┏━━

theorem findHolding_insertHolding {r : Holding} {t : List Holding} {holder : Nat} {channel : ChannelIx}
    (hr : r.key = (holder, channel)) (h : tableOrdered t) (hn : findHolding holder channel t = none) :
    findHolding holder channel (insertHolding r t) = some r := by
  cases hr
  exact findHolding_of_mem (insertHolding_ordered h hn) ((mem_insertHolding r r t).2 (.inl rfl))

/-- Settles O40. -/
theorem displacementMarksTheShortestPrefix : Obligations.DisplacementMarksTheShortestPrefix := by
  intro budget lease t h c u p d ho hb ev hd
  obtain ⟨-, -, hres⟩ | ⟨-, -, -, hev⟩ | ⟨ha, hl, hu, rfl, hd', hp, vs, hw, hev⟩ :=
    evaluateClaim_cases budget lease t h c u p d
  · rw [show (evaluateClaim budget lease t h c u p d).result = _ from hd] at hres
    simp at hres
  · change ev = _ at hev
    rw [hev] at hd
    cases hd
  · obtain ⟨hprefix, hsum, hheld, hnodup⟩ := victims_of_walk ho hw
    have hmark := markShedding_eq ho fun r hr => (hheld r hr).1
    have hnone := (findHolding_map_eq_none (Holding.key_shedIn vs) h c t).2 ha
    have hord : tableOrdered (t.map (Holding.shedIn vs)) := map_ordered (Holding.key_shedIn vs) ho
    have hunits := reservedUnits_shedIn ho hheld hnodup
    change ev = _ at hev
    rw [hmark] at hev
    rw [hev]
    dsimp only
    refine ⟨vs, hprefix, walkVictims_ne_nil hw, rfl, hsum, walkVictims_minimal hw hu,
      findHolding_insertHolding rfl hord hnone, fun r hr => ⟨fun hv => ?_, fun hv => ?_⟩, ?_, ?_, ?_, ?_, ?_⟩
    · exact (mem_insertHolding _ _ _).2 (.inr (List.mem_map.2 ⟨r, hr, Holding.shedIn_of_mem hv⟩))
    · exact (mem_insertHolding _ _ _).2 (.inr (List.mem_map.2 ⟨r, hr, Holding.shedIn_of_not_mem hv⟩))
    · rw [length_insertHolding, List.length_map]
    · rw [onUnitsSum, unitsWhere_insertHolding]
      exact onUnitsSum_shedIn hheld
    · rw [← sheddingCount_shedIn ho.nodup hheld hnodup]
      unfold sheddingCount
      rw [((insertHolding_perm _ _).filter _).length_eq]
      rfl
    · rw [reservedUnits_insertHolding rfl]
      have hfree : freeUnits budget t = budget - reservedUnits t := rfl
      dsimp only
      omega
    · rw [pendingPresent_iff]
      exact ⟨_, (mem_insertHolding _ _ _).2 (.inl rfl), rfl⟩

/-! ## Promotion -/

theorem onUnitsSum_promote (t : List Holding) :
    onUnitsSum (promoteTable t) = onUnitsSum t + unitsWhere (fun r => r.state == .pending) t := by
  rw [promoteTable_eq, onUnitsSum, unitsWhere_map _ Holding.promoted_units,
    unitsWhere_split _ (fun r => r.state != .pending) t]
  refine congrArg₂ _ (unitsWhere_congr fun r _ => ?_) (unitsWhere_congr fun r _ => ?_) <;>
  · simp only [Holding.onUnits, Holding.promoted_state]
    cases r.state <;> rfl

theorem reservedUnits_promote (t : List Holding) : reservedUnits (promoteTable t) = reservedUnits t := by
  rw [promoteTable_eq, reservedUnits, unitsWhere_map _ Holding.promoted_units]
  exact unitsWhere_congr fun r _ => r.promoted_reserved

theorem reservedCount_promote (t : List Holding) : reservedCount (promoteTable t) = reservedCount t := by
  rw [promoteTable_eq, reservedCount, List.filter_map, List.length_map]
  exact congrArg List.length (List.filter_congr fun r _ => r.promoted_reserved)

/-- No record is left PENDING (R25). -/
theorem pendingPresent_promote (t : List Holding) : pendingPresent (promoteTable t) = false := by
  rw [pendingPresent_eq_false, promoteTable_eq]
  intro r hr
  obtain ⟨x, -, rfl⟩ := List.mem_map.1 hr
  rw [Holding.promoted_state]
  split
  · decide
  · assumption

theorem pendingRecord_eq_some {t : List Holding} {r : Holding} (h : pendingRecord t = some r) :
    r ∈ t ∧ r.state = .pending := by
  refine ⟨List.mem_of_find?_eq_some h, ?_⟩
  have hp := List.find?_some h
  simpa using hp

/-- With one PENDING record at most, its units are those pending. -/
theorem unitsWhere_pending {t : List Holding} {r : Holding} (h : pendingRecord t = some r)
    (h1 : (t.filter fun r => r.state == .pending).length ≤ 1) :
    unitsWhere (fun r => r.state == .pending) t = r.units := by
  have hhead : (t.filter fun r => r.state == .pending).head? = some r := by
    rw [List.head?_filter]
    exact h
  unfold unitsWhere
  match hl : t.filter fun r => r.state == .pending with
  | [] => rw [hl] at hhead; cases hhead
  | x :: [] =>
    rw [hl] at hhead
    cases hhead
    rw [hl]
    exact Nat.add_zero _
  | x :: y :: l => rw [hl] at h1; simp at h1

theorem promotionCheck_of_fits {budget : Nat} {t : List Holding} {r : Holding} (h : pendingRecord t = some r)
    (hu : onUnitsSum t + r.units ≤ budget) : promotionCheck budget t = (promoteTable t, some r) := by
  unfold promotionCheck promotionPasses
  rw [h]
  dsimp only
  rw [if_pos hu]

theorem promotionCheck_of_not_fits {budget : Nat} {t : List Holding} {r : Holding} (h : pendingRecord t = some r)
    (hu : budget < onUnitsSum t + r.units) : promotionCheck budget t = (t, none) := by
  unfold promotionCheck promotionPasses
  rw [h]
  dsimp only
  rw [if_neg (Nat.not_le.2 hu)]

/-- Settles O45. -/
theorem promotionFollowsTheLastVictim : Obligations.PromotionFollowsTheLastVictim := by
  intro budget lease t r hs hr
  obtain ⟨hord, -, hone, hbudget, -⟩ := id hs
  obtain ⟨hmem, hstate⟩ := pendingRecord_eq_some hr
  have hpending := unitsWhere_pending hr hone
  refine ⟨fun hu => ?_, promotionCheck_of_not_fits hr, fun h0 => ?_⟩
  · have hp : r.promoted = { r with state := .held } := if_pos (by rw [hstate]; rfl)
    rw [promotionCheck_of_fits hr hu]
    refine ⟨rfl, ?_, reservedUnits_promote t, reservedCount_promote t, ?_, pendingPresent_promote t⟩
    · have hfound := findHolding_of_mem hs.promote.1 (List.mem_map.2 ⟨r, hmem, hp⟩)
      exact hfound
    · rw [onUnitsSum_promote, hpending]
  · have hsplit : onUnitsSum t + unitsWhere (fun r => r.state == .pending) t = reservedUnits t := by
      rw [reservedUnits, unitsWhere_split Holding.reserved (fun r => r.state != .pending) t]
      unfold onUnitsSum
      refine congrArg₂ _ (unitsWhere_congr fun x hx => ?_) (unitsWhere_congr fun x hx => ?_) <;>
      · have hx' : x.state ≠ .shedding := by
          simpa using List.filter_eq_nil_iff.1 (List.length_eq_zero_iff.1 h0) x hx
        simp only [Holding.onUnits, Holding.reserved]
        cases hc : x.state with
        | shedding => exact absurd hc hx'
        | held => rfl
        | pending => rfl
    omega

/-! ## RENEW -/

theorem unitsInRange_eq (u : Nat) : unitsInRange u = decide (1 ≤ u ∧ u ≤ 250) := by
  rw [unitsInRange, Bool.decide_and]

/-- The fields of a RENEW entry, as numbers of its two bytes (R157). -/
theorem renewEntryOf_fields (first second : Byte) :
    (renewEntryOf first second).channel.val = first.toNat / 32 ∧
      (renewEntryOf first second).cls.number = first.toNat / 8 % 4 ∧
      ((renewEntryOf first second).pending = true ↔ first.toNat / 4 % 2 = 1) ∧
      (renewEntryOf first second).units = second.toNat := by
  refine ⟨?_, ?_, getLsbD_iff first 2, rfl⟩
  · change (first.extractLsb' 5 3).toNat = _
    rw [extract_toNat]
    omega
  · change (Class.ofBits (first.extractLsb' 3 2)).number = _
    rw [classOfBits_number, extract_toNat]
    rfl

theorem length_renewEntries (payload : List Byte) : (renewEntries payload).length = payload.length / 2 := by
  induction payload using renewEntries.induct with
  | case1 first second rest ih =>
    simp only [renewEntries, List.length_cons, ih]
    omega
  | case2 payload h =>
    match payload, h with
    | [], _ => rfl
    | [x], _ => simp [renewEntries]
    | x :: y :: l, h => exact absurd rfl (h x y l)

/-- The k-th entry is that of the bytes 2k and 2k + 1 (R157). -/
theorem renewEntries_getElem? (payload : List Byte) (k : Nat) (e : RenewEntry)
    (h : (renewEntries payload)[k]? = some e) :
    ∃ first second, payload[2 * k]? = some first ∧ payload[2 * k + 1]? = some second ∧
      e = renewEntryOf first second := by
  induction payload using renewEntries.induct generalizing k with
  | case1 first second rest ih =>
    cases k with
    | zero =>
      cases h
      exact ⟨first, second, rfl, rfl, rfl⟩
    | succ k =>
      obtain ⟨a, b, ha, hb, he⟩ := ih k h
      exact ⟨a, b, ha, hb, he⟩
  | case2 payload hn =>
    match payload, hn with
    | [], _ => cases h
    | [x], _ => cases h
    | x :: y :: l, hn => exact absurd rfl (hn x y l)

theorem find?_insertHolding {p : Holding → Bool} {r : Holding} (h : p r = false) (t : List Holding) :
    (insertHolding r t).find? p = t.find? p := by
  induction t with
  | nil => simp [insertHolding, h]
  | cons x xs ih =>
    unfold insertHolding
    split
    · simp [List.find?_cons, h]
    · rw [List.find?_cons, List.find?_cons, ih]

theorem findHolding_insertHolding_ne {r : Holding} {holder : Nat} {channel : ChannelIx} (t : List Holding)
    (h : r.holder ≠ holder ∨ r.channel ≠ channel) :
    findHolding holder channel (insertHolding r t) = findHolding holder channel t := by
  refine find?_insertHolding ?_ t
  rw [Bool.eq_false_iff, Ne, Holding.keyed_iff]
  tauto

theorem findHolding_removeHolding_ne {holder holder' : Nat} {channel channel' : ChannelIx} (t : List Holding)
    (h : holder' ≠ holder ∨ channel' ≠ channel) :
    findHolding holder' channel' (removeHolding holder channel t) = findHolding holder' channel' t := by
  refine find?_filter_of_imp (fun r hr => ?_) t
  rw [Holding.keyed_iff] at hr
  rw [Bool.not_eq_true', Bool.eq_false_iff, Ne, Holding.keyed_iff]
  rintro ⟨h1, h2⟩
  rcases h with h | h
  · exact h (hr.1.symm.trans h1)
  · exact h (hr.2.symm.trans h2)

theorem renewMatching_getElem? (lease h : Nat) (t : List Holding) (e : RenewEntry) {i : Nat} {r : Holding}
    (hr : t[i]? = some r) :
    (renewMatching lease h t e)[i]? =
      some (if r.holder = h ∧ r.channel = e.channel ∧ r.units = e.units ∧ r.cls = e.cls then
        { r with lease := lease } else r) := by
  unfold renewMatching
  rw [List.getElem?_map, hr, Option.map_some]
  refine congrArg some (if_congr ?_ rfl rfl)
  have hc : (r.cls == e.cls) = true ↔ r.cls = e.cls := by
    cases r.cls <;> cases e.cls <;> decide
  rw [Bool.and_eq_true, Bool.and_eq_true, Holding.keyed_iff, beq_iff_eq, hc, and_assoc, and_assoc]

/-- The checks of R19 that leave an entry out. -/
theorem renewSkip_iff (budget h : Nat) (t : List Holding) (e : RenewEntry) :
    ((!(findHolding h e.channel t).isSome && decide (Config.tableCapacity ≤ t.length)) ||
      decide (budget < reservedUnits (removeHolding h e.channel t) + e.units) ||
        (e.pending && pendingPresent (removeHolding h e.channel t))) = true ↔
      (findHolding h e.channel t = none ∧ 48 ≤ t.length) ∨
        budget < reservedUnits (removeHolding h e.channel t) + e.units ∨
        (e.pending = true ∧ pendingPresent (removeHolding h e.channel t) = true) := by
  rw [Bool.or_eq_true, Bool.or_eq_true, Bool.and_eq_true, Bool.and_eq_true, decide_eq_true_eq, decide_eq_true_eq,
    Bool.not_eq_true', Option.isSome_eq_false_iff, Option.isNone_iff_eq_none, or_assoc]

/-- A frame that the station takes part in and that passes the judgements has its kind's effects. -/
theorem acceptFrame_takesPart {s : State} {f : Frame} (effects : Bool → State → State) (h : s.takesPart f)
    (hj : s.passesJudgements f = true) :
    ∃ part, s.partakes f part ∧ s.acceptFrame f effects = effects part.isSome (s.afterFrame f part) := by
  rcases h with ⟨h1, h2, h3, h4⟩ | ⟨h1, -, o, ho⟩
  · refine ⟨none, ⟨h1, h2⟩, ?_⟩
    unfold State.acceptFrame State.reception
    rw [if_pos h1, h2]
    dsimp only
    rw [h3, if_neg (by decide), if_neg h4, hj]
    rfl
  · refine ⟨some o, ⟨h1, ho⟩, (acceptFrame_own effects h1 ho).trans ?_⟩
    rw [if_pos hj]
    rfl

/-- One that does not pass them has the line's effects, the counts and the attempt's end. -/
theorem acceptFrame_takesPart_unapplied {s : State} {f : Frame} (effects : Bool → State → State) (h : s.takesPart f)
    (hj : s.passesJudgements f = false) :
    ∃ part, s.acceptFrame f effects = s.afterFrame f part ∨ s.acceptFrame f effects = (s.afterFrame f part).judge := by
  rcases h with h | ⟨h1, -, o, ho⟩
  · exact ⟨none, .inl (acceptFrame_unapplied effects h hj)⟩
  · refine ⟨some o, .inr ((acceptFrame_own effects h1 ho).trans ?_)⟩
    rw [if_neg (by simp [hj])]
    rfl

┗━━

### [TASK GOAL]
Starting at the line that has "simp only [Holding.onUnits, Holding.reserved]" in the records above, restate word for word every line until the one that has "rw [unitsInRange, Bool.decide_and]", and include that one as well.

### [ANSWER SECTION]
        simp only [Holding.onUnits, Holding.reserved]
        cases hc : x.state with
        | shedding => exact absurd hc hx'
        | held => rfl
        | pending => rfl
    omega

/-! ## RENEW -/

theorem unitsInRange_eq (u : Nat) : unitsInRange u = decide (1 ≤ u ∧ u ≤ 250) := by
  rw [unitsInRange, Bool.decide_and]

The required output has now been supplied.